Early developers would typically write HTML files using simple text editors and then place those HTML files onto Web servers. The Web servers would then generally be used to serve up the HTML files to any accessing applications, called clients. Once the client receives the HTML file, a Web browser on the client would typically access those pages and display them according to the format coded by the HTML. The basic extent of the interaction in this format then was that a user may typically enter a uniform resource locator (URL) into their Web browser, the request for the document corresponding to that URL would generally be sent across the Internet and received by a Web server. The Web server then usually determines what document the user wants and serves up that document by sending the HTML file back across the Internet to the client's Web browser. The Web browser then takes that document and renders it in a pretty way, so you may have formatting around your text, such as bold, colors, backgrounds, and the like.

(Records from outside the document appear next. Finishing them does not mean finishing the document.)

@[simp] theorem execSpadBankWakeDone_wf (u b : Nat) (s : State) (h : s.mem.wf = true) : OutCanon (execSpadBankWakeDone u b s)
  := clockEvent_wf _ h (by split <;> simp [h])

@[simp] theorem execRegBankFall_wf (u b : Nat) (s : State) (h : s.mem.wf = true) : OutCanon (execRegBankFall u b s) :=
  clockEvent_wf _ h (by split <;> simp [h])

@[simp] theorem execRegBankWakeDone_wf (u b : Nat) (s : State) (h : s.mem.wf = true) : OutCanon (execRegBankWakeDone u b s)
  := clockEvent_wf _ h (by split <;> simp [h])

@[simp] theorem State.dupDone_wf (s : State) (u b : Nat) (h : s.mem.wf = true) : (s.dupDone u b).mem.wf = true := by
  unfold State.dupDone
  dsimp only
  split
  · cases parity : s.parityChk u ((s.unit u).badFrom b (SMap.get 0 (s.unit u).dupRows b)) with
    | none => exact h
    | some t => exact State.parityChk_wf parity h
  · exact h

@[simp] theorem execDupCopyDone_wf (u b : Nat) (s : State) (h : s.mem.wf = true) : OutCanon (execDupCopyDone u b s) := by
  simp [execDupCopyDone, h]

@[simp] theorem State.writeCompl_wf (s : State) (crec : Nat) (rec : List Byte) (h : s.mem.wf = true) : (s.writeCompl crec
  rec).mem.wf = true := by
  fun_cases State.writeCompl s crec rec <;> simp +zetaDelta [h, Mem.wf_writeTag]

@[simp] theorem State.freeRegions_wf (s : State) (g : Nat) (h : s.mem.wf = true) : (s.freeRegions g).mem.wf = true := by
  unfold State.freeRegions
  refine foldl_wf (fun s q h => foldl_wf (fun s o h => ?_) _ h) _ (foldl_wf (fun s q h => foldl_wf (fun s o h => ?_) _ h) _ h)
  · exact State.wipeAt_wf _ _ _ h
  · exact State.wipeAt_wf _ _ _ h

@[simp] theorem State.endGraph_wf (s : State) (g : Nat) (h : s.mem.wf = true) : (s.endGraph g).mem.wf = true := by
  fun_cases State.endGraph s g <;> simp +zetaDelta [h]

@[simp] theorem State.endIfDone_wf (s : State) (g : Nat) (h : s.mem.wf = true) : (s.endIfDone g).mem.wf = true := by
  fun_cases State.endIfDone s g <;> simp [h]

@[simp] theorem State.takeEntry_wf (s : State) (r : Reg) (h : s.mem.wf = true) : (s.takeEntry r).mem.wf = true := by
  simp [State.takeEntry, h, Mem.wf_writeTag]

@[simp] theorem State.refuseEntry_wf (s : State) (ring index reason : Nat) (e : List Byte) (h : s.mem.wf = true) :
  (s.refuseEntry ring index reason e).mem.wf = true := by
  fun_cases State.refuseEntry s ring index reason e <;> simp [h]

@[simp] theorem State.acceptCard_wf (s : State) (asid : Nat) (adm : List (Nat × Nat × Nat)) (T : Task) (h : s.mem.wf = true) :
    (s.acceptCard asid adm T).mem.wf = true := State.enqueueAt_wf _ _ _ _ h
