-- ==== Sys2Proof/Machine/HostPort.lean ====
section
/-!
DEFINITION. The host port: the delivery of the oldest event (20_memory.md R68), which is where a command byte is fetched:
it is the data byte of a write to `CMD` (10_state.md R25, R33).
-/

namespace Sys2Proof.Machine

/-- What the delivery of one event comes to. -/
inductive Fetched where
  /-- The step is complete: a read, a write that is no command, a reset, or no event at all. -/
  | done (s : State)
  /-- The byte `c` was written to `CMD` and is to be executed in state `s`. -/
  | command (c : Byte) (s : State)
  deriving DecidableEq, Repr

/-- R20, R33, R170 to R173, R220: the oldest event at the port. With none pending the block is idle and holds its state
(R207). -/
def fetch (s : State) : Fetched :=
  match s.pending with
  | [] => .done s
  | .reset :: rest => .done (hardwareReset rest)
  | .read a :: rest => .done (deliver rest (some (readWindow s a)) s)
  | .write a v :: rest =>
    if locate a = .cmd then .command v (deliver rest none s) else .done (writeWindow a v (deliver rest none s))

/-- The port with the command `c` as the host's next access, before everything still pending. -/
def placeCommand (c : Byte) (s : State) : State := { s with pending := .write 0x00 c :: s.pending }

end Sys2Proof.Machine
end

The static nature of pure HTML established a limit to the interactivity and functionality available to Internet applications. In response to the growing demand for more Web functionality, dynamic applications began to evolve. Dynamic applications are typically able to merge static HTML with dynamic data and logic processing in the files served to accessing clients. Such dynamic applications generally led to the capability of developing business oriented applications. Business applications typically need more extensive interaction and processing of data. Such data is typically stored or processed in the business' back-end systems (i.e., the systems and computers controlled by the business and that hold the business' databases or files). Users connecting to a typical early business application were able to browse through on-line catalogs and buy the vendor's product directly from the Website. This process generally requires combining the staticness of HTML, for viewing the documents on the Website, with the processing of data and information stored in the back-end systems necessary for generating the HTML documents. Thus, the dynamic applications evolved into a system in which HTML Web pages are built as the application is executed using the data that exists in the business back-end systems.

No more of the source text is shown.